Areas

A classic means of organizing space, both in the material world and in geographic information systems, is division of land into areas.

There are a variety of different types of areas used for different types of management and analysis. Those areas can be identified with a variety of different naming and numbering schemes. Areas are commonly visualized as maps and analysis of the distribution patterns of attributes across areas is one of the classical techniques of geography. Those will be the subjects of this tutorial.

  1. Polygons
  2. Types of Areas
  3. Area Identifiers
  4. Uncertainty
  5. Describing Area Patterns

Polygons

An area is "a particular extent of space or surface" (Merriam-Webster 2020).

Areas are usually represented in GIS with vector polygons.

Polygons are formed by connecting node points at specific latitudes and longitudes with edge lines that form boundaries.

Figure
Polygon nodes and edges

Curved boundaries are usually stored in GIS as polygons using closely spaced nodes that appear as curves when viewed. Conventional GIS data models do not have the ability to represent complex geometric representations (such as Bézier curves) that are available in graphic design programs like Illustrator.

Figure
Polygon curves

Individual features sometimes consist of multiple polygons that are treated a single entity in GIS. In the example below, the border of England includes islands off the coast. In the second example, the country of South Africa wraps around the country of Lesotho, and the border of Lesotho is a second polygon carving out a hole in the contiguous area of the country.

Figure
Multiple polygons per feature: Islands and holes

Human-defined areas such as political boundaries or building footprints are discrete phenomena with clearly defined edges that are usually best represented as vector polygon objects.

However, some phenomena, especially environmental phenomena, are continuous phenomena that often do not have clear boundaries and are best represented as rasters.
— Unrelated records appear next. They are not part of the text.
-- ==== Sys2Proof/Decode.lean ====
section
/-! DEFINITION. The words that spell a command. spec/opcode_table.json gives no row any bits, so no word spells one. -/

namespace Sys2Proof

/-- The command that the low `nbits` bits of `w` spell: none, as the table gives its rows no encoding. -/
def decodeTableWord (_nbits _w : Nat) : Option Instr := none

end Sys2Proof
end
In the example raster below, there are clearly areas of high and low vegetation across Africa, but those levels vary continuously across the landscape.

Figure
Vegetation levels as a continuous phenomenon (NASA 2005)

Types of Areas

Getis et al. (2014, 14) defined a taxonomy of four different types of regions that expanded on Hartshorne's (1959) original three-part taxonomy. In the world of GIS, this taxonomy is useful for understanding these different types of areas and how information about them can best be captured, analyzed, and communicated.

Administrative Areas

Administrative areas are areas that are "created by laws, treaties, or regulations" and are usually associated with government, military, or business control or operation (Getis et al. 2014, 14).

Administrative areas have clear, rigorously surveyed boundaries that are well-represented by discrete object polygons.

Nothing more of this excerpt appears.